Leo Villarino, chief investigator of the Commission on Human Rights Central Visayas, believes Elena might know her abductors. This is based on communication being made by her abductors with members of her family via her phone.

"We could not immediately believe, how could we immediately conclude that these texts came from Elena? Sa ako lang (for me), si Elena really knew who her abductors are," Villarino told Rappler in a phone interview on July 28.

However, he clarified that since FARDEC filed for a CHR investigation, there have been no updates on Elena. The CHR has no leads on who could have taken her or what their motives could be.

Villarino added that this is because Elena has no history of handling sensitive human rights cases during her time at FARDEC.

The CHR intends to pursue its investigation when restrictions allow travel to the northern island.

Prior to this, Elena’s family said they have never received threats against them or Elena in particular.

Elena's organization FARDEC has, however, been red-tagged before.

While the abductors have not explicitly accused Elena of being linked to the communist movement, in November 2019, her organization FARDEC was red-tagged by the Department of National Defense as a communist front.

Red-tagging, as defined by the Supreme Court, refers to “the act of labeling, branding, naming and accusing individuals and/or organizations of being left-leaning, subversives, communists or terrorists (used as) a strategy…by State agents, particularly law enforcement agencies and the military, against those perceived to be ‘threats’ or ‘enemies of the State.’” (READ: Lives in danger as red-tagging campaign intensifies)

What the police say

No one – not even the police – has a clue as to who may have taken Elena.

In a July 16 interview with Cebu Provincial Police Office chief Roderick Mariano, he said his office has already deployed mobile patrol officers and intelligence officers to the Bantayan Municipal Police station to hasten the investigation into Elena’s case.

Violeta said that since the abduction, the police have visited their household about twice supposedly to investigate.

The first time, on June 14, the day after the abduction, police reportedly came to take pictures of the logbook of Kapingganon Farmers’ Association, a farmer’s group Violeta was a member of. Apart from the logbook, police also reportedly took pictures of flyers and the organizations’ T-shirts.

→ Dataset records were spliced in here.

theorem hostAccess_readEncBitcnt (s : State) :
    hostAccess (memRead 0x02C) s = { s with bus := some (.admitted (some s.enc.bitcnt)) } :=
  hostAccess_read (by decide) s

theorem hostAccess_readOut_nil {u : CodecUnit} {s : State} (h : s.outFifo u = []) :
    hostAccess (memRead (outRegister u)) s = { s with bus := some (.admitted (some 0)) } := by
  cases u
  · have hread : busRead (target 0x024) s = (0, s) := by
      show readEncOut s = _
      simp only [readEncOut, show s.enc.out = [] from h]
    rw [outRegister, hostAccess_read (by decide), hread]
  · have hread : busRead (target 0x028) s = (0, s) := by
      show readDecOut s = _
      simp only [readDecOut, show s.dec.out = [] from h]
    rw [outRegister, hostAccess_read (by decide), hread]

theorem hostAccess_readOut_cons {u : CodecUnit} {s : State} {b : Byte} {rest : List Byte} (h : s.outFifo u = b :: rest) :
    hostAccess (memRead (outRegister u)) s =
      { s.setOut u rest with bus := some (.admitted (some (outWord b))) } := by
  cases u
  · have hread : busRead (target 0x024) s = (outWord b, s.setOut .enc rest) := by
      show readEncOut s = _
      simp only [readEncOut, show s.enc.out = b :: rest from h]
      rfl
    rw [outRegister, hostAccess_read (by decide), hread]
  · have hread : busRead (target 0x028) s = (outWord b, s.setOut .dec rest) := by
      show readDecOut s = _
      simp only [readDecOut, show s.dec.out = b :: rest from h]
      rfl
    rw [outRegister, hostAccess_read (by decide), hread]

theorem hostAccess_writeCmd {s : State} (h : s.cmdq.length < s.cfg.cmdqDepth) (w : Word) :
    hostAccess (memWrite 0x020 w) s = { s with cmdq := s.cmdq ++ [w], bus := some (.admitted none) } := by
  have hwrite : busWrite (target 0x020) w s = { s with cmdq := s.cmdq ++ [w] } := if_pos h
  rw [hostAccess_write w (by decide), hwrite]

theorem outWord_valid (b : Byte) : (outWord b).getLsbD 31 = true := by
  rw [outWord_eq, BitVec.getLsbD_or]
  simp

theorem outWord_data (b : Byte) : field (outWord b) 0 8 = b := by
  apply BitVec.eq_of_getLsbD_eq
  intro i hi
  have htop : (0x80000000#32).getLsbD i = false := by interval_cases i <;> rfl
  have h32 : i < 32 := by omega
  rw [field, outWord_eq, BitVec.getLsbD_extractLsb', BitVec.getLsbD_or, Nat.zero_add, htop, BitVec.getLsbD_setWidth]
  simp [hi, h32]

/-! ### What a driver keeps -/

/-- What a driver reports of the state after its commands (R94, R95). -/
def reported (u : CodecUnit) (final : State) : DriverResult :=
  match u with
  | .enc => .encoded final.enc.out final.enc.bitcnt
  | .dec => .decoded final.dec.out

/-- What holds of a driver in its phase, with the commands `Q` in CMDQ and `out` in the output FIFO. In the phases of
R96 nothing does: they are not reached. -/
def PhaseHolds (final : State) (d : Driver) (g : State) (Q : List Instr) (out : List Byte) : Prop :=
  match d.phase with
  | .requireLevels => Q = [] ∧ out = [] ∧ g.unitState d.unit = .idle
  | .requireStatus => Q = [] ∧ out = [] ∧ g.unitState d.unit = .idle
  | .pollStatus => True
  | .pollLevels =>
    (d.status.getLsbD 4 = true → Q = []) ∧ (d.status.getLsbD 5 = false → Q.length < g.cfg.cmdqDepth)
  | .push => d.cmds ≠ [] ∧ Q.length < g.cfg.cmdqDepth
  | .drain => True
  | .finalStatus => d.cmds = [] ∧ Q = [] ∧ out = []
  | .finalCount => d.unit = .enc ∧ d.cmds = [] ∧ Q = [] ∧ out = [] ∧ statusField d.unit d.status ≠ 2
  | .done r => d.cmds = [] ∧ Q = [] ∧ out = [] ∧ r = reported d.unit final
  | .readErr => False
  | .readErrCmd => False
  | .resetUnit => False

/-- A driver on its way to the state `final` that its commands lead to: the block is the undrained state `g` with the
commands `Q` in CMDQ and `out` in the output FIFO; what the driver has collected and what the FIFO holds are together the
output so far. -/
structure Driving (final : State) (d : Driver) (g : State) (Q : List Instr) (out : List Byte) : Prop where
  bounds : g.cfg.InBounds
  stream : ∀ i ∈ Q ++ d.cmds, StreamCommand d.unit i
  run : execAll (Q ++ d.cmds) g = .next final
  output : g.outFifo d.unit = d.out ++ out
  level : out.length ≤ g.outDepth d.unit
  queue : Q.length ≤ g.cfg.cmdqDepth
  phase : PhaseHolds final d g Q out

/-- The bench of a driver that is on its way. -/
def DriverInv (u : CodecUnit) (final : State) (b : Bench) : Prop :=
  ∃ (d : Driver) (g : State) (Q : List Instr) (out : List Byte) (bus : Option Response) (ts : List Turn),
    b = { host := .driver d, block := g.dress u out (Q.map encode) bus ts } ∧ d.unit = u ∧ Driving final d g Q out
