-- ==== Sys2Proof/Certificates/Slice0/Obligations.lean ====
section
/-! DEFINITION. The statements for the provers. In each of them `r` is the request as it stands in the frame, `t` the state in
which its owner executes it (it has arrived and left the queue), and `.answered r status results` adds the executor's reply. -/

open Sys2Proof Sys2Proof.Machine

/-! ### The queue of commands, arrival and execution -/

/-- A step takes the command at the front of the queue and runs it with the queue's rest. -/
def Obligations.StepRunsFrontCommand : Prop :=
  ∀ (c : Instr) (rest : List Instr) (s : State),
    step { s with pending := c :: rest } = exec c { s with pending := rest }

/-- Every command completes, in every state, and leaves the queue and the outside world's script as they are. -/
def Obligations.EveryCommandCompletes : Prop :=
  ∀ (c : Instr) (s : State), ∃ t, exec c s = .next t ∧
    t.pending = s.pending ∧ t.script = s.script ∧ t.unscripted = s.unscripted

/-- When the executor takes the request of a request command, and the state in which its owner executes it; and what a command whose request
is not taken does: nothing in cold reset, nothing for a request that waits already, and else its arrival. -/
def Obligations.RequestIsTakenOrArrives : Prop :=
  (∀ (r : Request) (s : State),
     (s.takes r = true ↔
       s.inColdReset = false ∧ s.link.replies.length < 8 ∧
       (s.link.requests.head? = some r ∨
         (s.link.requests = [] ∧ ∀ e, s.link.replay.find? (fun e => decide (e.tag = r.tag)) = some e → e.crc ≠ r.crc))) ∧
     (s.takes r = true →
       s.taken r = { s with link := { s.link with
         requests := s.link.requests.tail
         replay := if s.link.requests.head? = some r then s.link.replay
                   else s.link.replay.filter fun e => decide (e.tag ≠ r.tag) } })) ∧
  (∀ (r : Request) (s : State), r.kind.toNat < 0x80 → s.takes r = false →
     exec r.command s = .next
       (if s.inColdReset = true ∨ s.link.requests.head? = some r then s else { s with link := s.link.arrive r }))

/-- The arrival checks of a valid request, on a link unit in which no tag stands twice. -/
def Obligations.ArrivalChecks : Prop :=
  ∀ (k : Link) (r : Request), k.TagsDistinct →
    (∀ e ∈ k.replay, e.tag = r.tag → e.crc = r.crc →
      k.arrive r = if k.replies.length < 8 then { k with replies := k.replies ++ [e.reply] } else k) ∧
    ((∀ e ∈ k.replay, e.tag = r.tag → e.crc ≠ r.crc) →
      let j : Link := { k with replay := k.replay.filter fun e => decide (e.tag ≠ r.tag) }
      (r.tag ∈ k.requests.map Request.tag → k.arrive r = j) ∧
      (r.tag ∉ k.requests.map Request.tag → 4 ≤ k.requests.length →
        k.arrive r =
          if k.replies.length < 8 then
            { j with replies := k.replies ++ [{ kind := replyKind r.kind, tag := r.tag, body := [0x0D] }] }
          else j) ∧
      (r.tag ∉ k.requests.map Request.tag → k.requests.length < 4 →
        k.arrive r = { j with requests := k.requests ++ [r] }))

/-- Every request that the executor takes is executed and answered: one reply frame joins the reply queue and the replay table, which a
DEVICE_RESET alone has emptied, and a refusal carries its status alone and changes nothing else. -/
def Obligations.EveryTakenRequestIsAnswered : Prop :=
  ∀ (r : Request) (s : State), r.kind.toNat < 0x80 → s.takes r = true →
    ∃ (u : State) (status : Status) (results : List Byte),
      let f : Frame := { kind := if assigned r.kind then r.kind + 0x80 else 0x80, tag := r.tag,
                         body := statusByte status :: results }
      exec r.command s = .next { u with link := { u.link with
        replies := s.link.replies ++ [f]
        replay := (if u.link.replay.length < 8 then u.link.replay else u.link.replay.tail) ++
          [{ tag := r.tag, crc := crcOf (byte1 (r.body.length + 2) :: r.kind :: r.tag :: r.body), reply := f }] } } ∧
      u.link.replay = (if r.kind = 0x04 ∧ status = .ok then [] else (s.taken r).link.replay) ∧
      (status ≠ .ok → u = s.taken r ∧ results = [])

/-- A DEFINE_PATTERN or START whose body has no right length is refused BAD_LENGTH; one of the right length with a field that names
nothing is refused BAD_FIELD, and a START on a FREE channel BAD_STATE. -/
def Obligations.MalformedDefineAndStartAreRefused : Prop :=
  (∀ (r : Request) (s : State), s.takes r = true →
     let refused := exec r.command s = .next ((s.taken r).answered r .badLength [])
     (r.kind = 0x10 →
       (r.body.length < 5 ∨ ∃ m, r.body[4]? = some m ∧ r.body.length ≠ 5 + 3 * (m.toNat + 1)) → refused) ∧
     (r.kind = 0x2A →
       ((r.body.length ≠ 3 ∧ r.body.length ≠ 9) ∨ (r.body.length = 3 ∧ r.body[1]? = some 1) ∨
         (r.body.length = 9 ∧ (r.body[1]? = some 0 ∨ r.body[1]? = some 2))) → refused)) ∧
  (∀ (tag id r1 r0 rest count : Byte) (segs : List Byte) (s : State),
     let body := id :: r1 :: r0 :: rest :: count :: segs
     let r : Request := ⟨0x10, tag, body⟩
     s.takes r = true → segs.length = 3 * (count.toNat + 1) →
       (32 ≤ id.toNat ∨ 64 ≤ count.toNat ∨ 4 ≤ rest.toNat ∨
         ∃ (j : Nat) (b : Byte), segs[3 * j + 2]? = some b ∧ (b &&& 0x7C ≠ 0 ∨ b &&& 0x03 = 0x03)) →
       exec (.definePattern tag body) s = .next ((s.taken r).answered r .badField [])) ∧
  (∀ (tag chb kb rb : Byte) (time : List Byte) (s : State),
     let r : Request := ⟨0x2A, tag, [chb, kb, rb] ++ time⟩
     let t := s.taken r
     let x := exec (.start tag ([chb, kb, rb] ++ time)) s
     s.takes r = true → (kb.toNat = 1 ∧ time.length = 6 ∨ (kb.toNat = 0 ∨ kb.toNat = 2) ∧ time.length = 0 ∨
         3 ≤ kb.toNat ∧ (time.length = 0 ∨ time.length = 6)) →
       (16 ≤ chb.toNat ∨ 3 ≤ kb.toNat ∨ 2 ≤ rb.toNat ∨ (rb.toNat = 1 ∧ kb.toNat ≠ 2) →
         x = .next (t.answered r .badField [])) ∧
       ∀ ch : ChannelId, chb.toNat = ch.val → kb.toNat < 3 → rb.toNat < 2 → (rb.toNat = 1 → kb.toNat = 2) →
         s.channels[ch] = none → x = .next (t.answered r .badState []))

/-! ### Requests of the link unit, the timebase unit and the hold unit -/

/-- QUERY_DEVICE and READ_TIME change nothing and tell what they find. -/
def Obligations.DeviceQueriesTell : Prop :=
  ∀ (tag : Byte) (s : State),
    (s.RefusesLength 0x01 tag (.queryDevice tag) 0 ∧
     let r : Request := ⟨0x01, tag, []⟩
     let t := s.taken r
     s.takes r = true → exec (.queryDevice tag []) s = .next (t.answered r .ok
       ([0x5B, 0x02] ++ timeBytes s.time ++ [pinHoldByte s.hold.pinHold, flagByte s.hold.request] ++
        bytes2 s.store.free ++ [byte1 s.store.defined, byte1 s.link.credit, byte1 s.link.reports.length] ++
        bytes2 s.link.lost ++ [byte1 s.link.requests.tail.length]))) ∧
    (s.RefusesLength 0x02 tag (.readTime tag) 0 ∧
     let r : Request := ⟨0x02, tag, []⟩
     let t := s.taken r
     s.takes r = true → exec (.readTime tag []) s = .next (t.answered r .ok
       (timeBytes s.time ++ bytes2 (s.timebases[0].divisor - 1) ++ bytes2 (s.timebases[1].divisor - 1) ++
        bytes2 (s.timebases[2].divisor - 1) ++ bytes2 (s.timebases[3].divisor - 1))))

/-- GRANT raises the credit balance by n, to 64 at most; n of 0 or above 64 is refused. -/
def Obligations.GrantRaisesCredit : Prop :=
  ∀ (tag n : Byte) (s : State),
    s.RefusesLength 0x03 tag (.grant tag) 1 ∧
    let r : Request := ⟨0x03, tag, [n]⟩
    let t := s.taken r
    s.takes r = true →
      (n.toNat = 0 ∨ 64 < n.toNat → exec (.grant tag [n]) s = .next (t.answered r .badField [])) ∧
      (1 ≤ n.toNat → n.toNat ≤ 64 →
        exec (.grant tag [n]) s = .next
          ({ t with link := { t.link with credit := min (s.link.credit + n.toNat) 64 } }.answered r .ok
            [byte1 (min (s.link.credit + n.toNat) 64)]))

/-- DEVICE_RESET, block by block: what the warm reset keeps is what it does not name. -/
def Obligations.DeviceResetResetsAllButFrozen : Prop :=
  ∀ (tag : Byte) (s : State),
    s.RefusesLength 0x04 tag (.deviceReset tag) 0 ∧
    let r : Request := ⟨0x04, tag, []⟩
    let t := s.taken r
    s.takes r = true → ∃ u : State,
      exec (.deviceReset tag []) s = .next (u.answered r .ok
        [byte1 s.link.requests.tail.length, byte1 (channelIds.filter s.isFrozen).length]) ∧
      u = { s with timebases := u.timebases, store := u.store, channels := u.channels, pinTable := u.pinTable,
                   fabric := u.fabric, hold := { s.hold with request := false }, link := u.link } ∧
      u.link = { t.link with requests := [], reports := [], nextSeq := 0, lost := 0, credit := 0, gapDue := false,
                             replay := [] } ∧
      u.store = PatternStore.empty ∧
      (∀ ch : ChannelId, s.isFrozen ch = false → u.channels[ch] = none) ∧
      (∀ (ch : ChannelId) (c : Channel), s.channels[ch] = some c → c.frozen = true →
        u.channels[ch] = some { c with
          activity := .idle, startCondition := .next s.time, rearm := false, haltReason := .none,
          deliveries := Vector.replicate 8 none
          role := match c.role with
            | .output o => .output { idleLevel := o.idleLevel, active := none, staged := none, segIndex := 0,
                                     ticksLeft := none, reps := 0, doneLevel := none }
            | .input i => .input { i with accepted := none, qual := none, captures := 0, lastCapture := none,
                                          timeoutLeft := none } }) ∧
      (∀ (p : PinId) (ch : ChannelId), u.pinTable[p] = some ch ↔ s.pinTable[p] = some ch ∧ s.isFrozen ch = true) ∧
      (∀ (l : LineId) (e : Emitter),
        u.fabric.emitters[l] = some e ↔ s.fabric.emitters[l] = some e ∧ s.isFrozen e.source = true) ∧
      (∀ (l : LineId) (ch : ChannelId) (a : Action),
        u.fabric.listeners[l][ch] = some a ↔ s.fabric.listeners[l][ch] = some a ∧ s.isFrozen ch = true) ∧
      (∀ k : TimebaseId,
        ((∃ (ch : ChannelId) (c : Channel), s.channels[ch] = some c ∧ c.timebase = k ∧ c.frozen = true) → u.timebases[k] = s.timebases[k]) ∧
        ((∀ (ch : ChannelId) (c : Channel), s.channels[ch] = some c → c.timebase = k → c.frozen = false) →
          (u.timebases[k]).divisor = (#v[1, 100, 1000, 10000] : Vector Nat 4)[k] ∧ (u.timebases[k]).phase = 0 ∧
          (u.timebases[k]).tick = if (s.timebases[k]).tick = .due then .noTick else (s.timebases[k]).tick))

/-- SET_TIMEBASE gives a timebase its divisor and restarts its phase counter, unless a channel bound to it is frozen or in play. The
tick mark, with the clause that says what becomes of it, is the model's own choice (notes/assumptions/11.md). -/
def Obligations.SetTimebaseRestarts : Prop :=
  ∀ (tag tb d1 d0 : Byte) (s : State),
    s.RefusesLength 0x05 tag (.setTimebase tag) 3 ∧
    let r : Request := ⟨0x05, tag, [tb, d1, d0]⟩
    let t := s.taken r
    let x := exec (.setTimebase tag [tb, d1, d0]) s
    s.takes r = true →
      (4 ≤ tb.toNat → x = .next (t.answered r .badField [])) ∧
      ∀ k : TimebaseId, tb.toNat = k.val →
        ((∃ (ch : ChannelId) (c : Channel), s.channels[ch] = some c ∧ c.timebase = k ∧ c.frozen = true) →
          x = .next (t.answered r .frozen [])) ∧
        ((∀ (ch : ChannelId) (c : Channel), s.channels[ch] = some c → c.timebase = k → c.frozen = false) →
          (∃ (ch : ChannelId) (c : Channel), s.channels[ch] = some c ∧ c.timebase = k ∧ c.inPlay = true) →
          x = .next (t.answered r .badState [])) ∧
        ((∀ (ch : ChannelId) (c : Channel), s.channels[ch] = some c → c.timebase = k → c.frozen = false ∧ c.inPlay = false) →
          let b : Timebase :=
            { divisor := d1.toNat * 256 + d0.toNat + 1, phase := 0
              tick := if (s.timebases[k]).tick = .due then .noTick else (s.timebases[k]).tick }
          x = .next ({ t with timebases := t.timebases.set k b }.answered r .ok ([tb, d1, d0] ++ timeBytes s.time)))

/-- HOLD, RELEASE and the HOLD_N filter's change, in each combination of the pin hold and the flag: the entry into hold with its halts and
reports, and the exit from it with its report. -/
def Obligations.HoldBeginsAndEnds : Prop :=
  (∀ (tag : Byte) (s : State),
     (s.RefusesLength 0x06 tag (.hold tag) 0 ∧
      let r : Request := ⟨0x06, tag, []⟩
      let t := s.taken r
      let u : State := { t with hold := { s.hold with request := true } }
      s.takes r = true →
        (s.hold.request = true ∨ s.hold.pinHold = .asserted →
          exec (.hold tag []) s = .next (u.answered r .ok [1, pinHoldByte s.hold.pinHold])) ∧
        (s.hold.request = false → s.hold.pinHold = .deasserted →
          exec (.hold tag []) s = .next
            (({ u with channels := s.heldChannels }.reportAll (s.holdReports .request)).answered r .ok [0, 0]))) ∧
     (s.RefusesLength 0x07 tag (.release tag) 0 ∧
      let r : Request := ⟨0x07, tag, []⟩
      let t := s.taken r
      let u : State := { t with hold := { s.hold with request := false } }
      s.takes r = true →
        (s.hold.request = false ∨ s.hold.pinHold = .asserted →
          exec (.release tag []) s = .next (u.answered r .ok [flagByte s.hold.request, pinHoldByte s.hold.pinHold])) ∧
        (s.hold.request = true → s.hold.pinHold = .deasserted →
          exec (.release tag []) s = .next ((u.report (.hold false .request s.time)).answered r .ok [1, 0])))) ∧
  (∀ s : State, s.inColdReset = false →
     let a : State := { s with hold := { s.hold with pinHold := .asserted, runCount := 0 } }
     let d : State := { s with hold := { s.hold with pinHold := .deasserted, runCount := 0 } }
     (s.hold.pinHold = .deasserted → s.hold.request = false →
       exec .pinHoldChange s = .next ({ a with channels := s.heldChannels }.reportAll (s.holdReports .pin))) ∧
     (s.hold.pinHold = .deasserted → s.hold.request = true → exec .pinHoldChange s = .next a) ∧
     (s.hold.pinHold = .asserted → s.hold.request = true → exec .pinHoldChange s = .next d) ∧
     (s.hold.pinHold = .asserted → s.hold.request = false →
       exec .pinHoldChange s = .next (d.report (.hold false .pin s.time))))

/-! ### Requests of the pattern store -/

/-- DEFINE_PATTERN with a pattern written as its body defines or replaces the row with exactly that pattern, or is refused. -/
def Obligations.DefinePatternWritesRow : Prop :=
  ∀ (tag : Byte) (i : PatternId) (p : Pattern) (s : State), p.Sound →
    let body := [idByte i] ++ bytes2 p.repeatCount ++ [restByte p.rest, byte1 (p.segments.length - 1)] ++
      p.segments.flatMap segmentBytes
    let r : Request := ⟨0x10, tag, body⟩
    let t := s.taken r
    let x := exec (.definePattern tag body) s
    let old := match (s.store.rows[i]).pattern with
      | none => 0
      | some q => q.segments.length
    s.takes r = true →
      ((s.store.rows[i]).pattern ≠ none → 0 < (s.store.rows[i]).users → x = .next (t.answered r .inUse [])) ∧
      ((s.store.rows[i]).pattern = none ∨ (s.store.rows[i]).users = 0 →
        (s.store.free + old < p.segments.length → x = .next (t.answered r .noSpace [])) ∧
        (p.segments.length ≤ s.store.free + old →
          let row : PatternRow := { pattern := some p, users := 0 }
          let store : PatternStore :=
            { rows := s.store.rows.set i row
              free := s.store.free + old - p.segments.length
              defined := if (s.store.rows[i]).pattern = none then s.store.defined + 1 else s.store.defined }
          x = .next ({ t with store := store }.answered r .ok (bytes2 store.free))))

Rappler reached out to the Bantayan Police Office multiple times but could not get a comment.

Elena was under surveillance

One thing the family knows is that they have been monitored a while before the eventual abduction.

In an earlier interview with Rappler, Violeta also said she had heard from neighbors that police officers were asking if the Tijamo family members were really native to Bantayan. This happened prior to Elena’s abduction.

In the first week of June, individuals who claimed to be from the Department of Social Welfare and Development, and the Department of the Interior and Local Government (DILG), allegedly took photos of Elena and her family for a house-to-house survey.

They claimed that their visit was for the Emergency Subsidy Program but they were unable to produce IDs when Elena asked for identification.

The family later found out that the surveyors only visited their home and that of their nearest neighbor.

Despite having gone through all of this, Violeta said their family won’t stop Elena should she decide to continue her service to local farmers upon her return.

"For us, whatever she wants to do with her job, we're still going to be here," she said.

Violeta added that what's important to their family is that Elena comes home. The last time they heard from her was sometime second week of July.

"We're still here, praying for her safe return," Violeta said in Cebuano. "We may hear her voice, but hearing her alone is no longer enough for us. We may hear her, but we don’t really know her situation."